### TASK TO CARRY OUT
The expected output is a copy of every line in the records with the string "default".

### TASK INPUT
---*---

-- ==== Sys2Proof/Machine/Tab.lean ====
section
/-!
DEFINITION. Sparse tables: a sorted list of (key, value) pairs that lists no key whose value is the default (what an
unlisted key reads as). Memory, register files, queues and every other indexed store of the state is one of these,
so that equal stores are equal data.
-/
namespace Sys2Proof.Machine

/-- A sparse table from numbers to values. -/
abbrev Tab (α : Type) := List (Nat × α)

/-- The value at key k; d where nothing is listed. -/
def Tab.get {α : Type} : Tab α → Nat → α → α
  | [], _, d => d
  | (k', v) :: t, k, d => if k = k' then v else if k < k' then d else Tab.get t k d

/-- Drop the leading entries up to key k; of a canonical table whose keys lie above k, none. -/
def Tab.dropTo {α : Type} : Tab α → Nat → Tab α
  | [], _ => []
  | (k', v) :: t, k => if k' ≤ k then Tab.dropTo t k else (k', v) :: t

/-- Write v at key k, keeping the canonical form for the default d. -/
def Tab.set {α : Type} [DecidableEq α] : Tab α → Nat → α → α → Tab α
  | [], k, v, d => if v = d then [] else [(k, v)]
  | (k', v') :: t, k, v, d =>
    if k < k' then (if v = d then (k', v') :: t else (k, v) :: (k', v') :: t)
    else if k = k' then (if v = d then Tab.dropTo t k else (k, v) :: t)
    else (k', v') :: Tab.set t k v d

/-- Every key of the table is above the bound. -/
def Tab.above {α : Type} (t : Tab α) (n : Nat) : Bool := t.all (fun e => n < e.1)

/-- The canonical form: keys strictly rising, no listed value equal to the default. -/
def Tab.wf {α : Type} [DecidableEq α] : Tab α → α → Bool
  | [], _ => true
  | (k, v) :: t, d => decide (v ≠ d) && Tab.above t k && Tab.wf t d

/-- The listed keys. -/
def Tab.keys {α : Type} (t : Tab α) : List Nat := t.map (·.1)

/-- Apply a function at a key. -/
def Tab.modify {α : Type} [DecidableEq α] (t : Tab α) (k : Nat) (d : α) (f : α → α) : Tab α :=
  Tab.set t k (f (Tab.get t k d)) d

/-- Drop every key that fails a test. -/
def Tab.keep {α : Type} (t : Tab α) (p : Nat → α → Bool) : Tab α := t.filter (fun e => p e.1 e.2)

end Sys2Proof.Machine
end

---*---

### RESPONSE BOX
DEFINITION. Sparse tables: a sorted list of (key, value) pairs that lists no key whose value is the default (what an
/-- Write v at key k, keeping the canonical form for the default d. -/
/-- The canonical form: keys strictly rising, no listed value equal to the default. -/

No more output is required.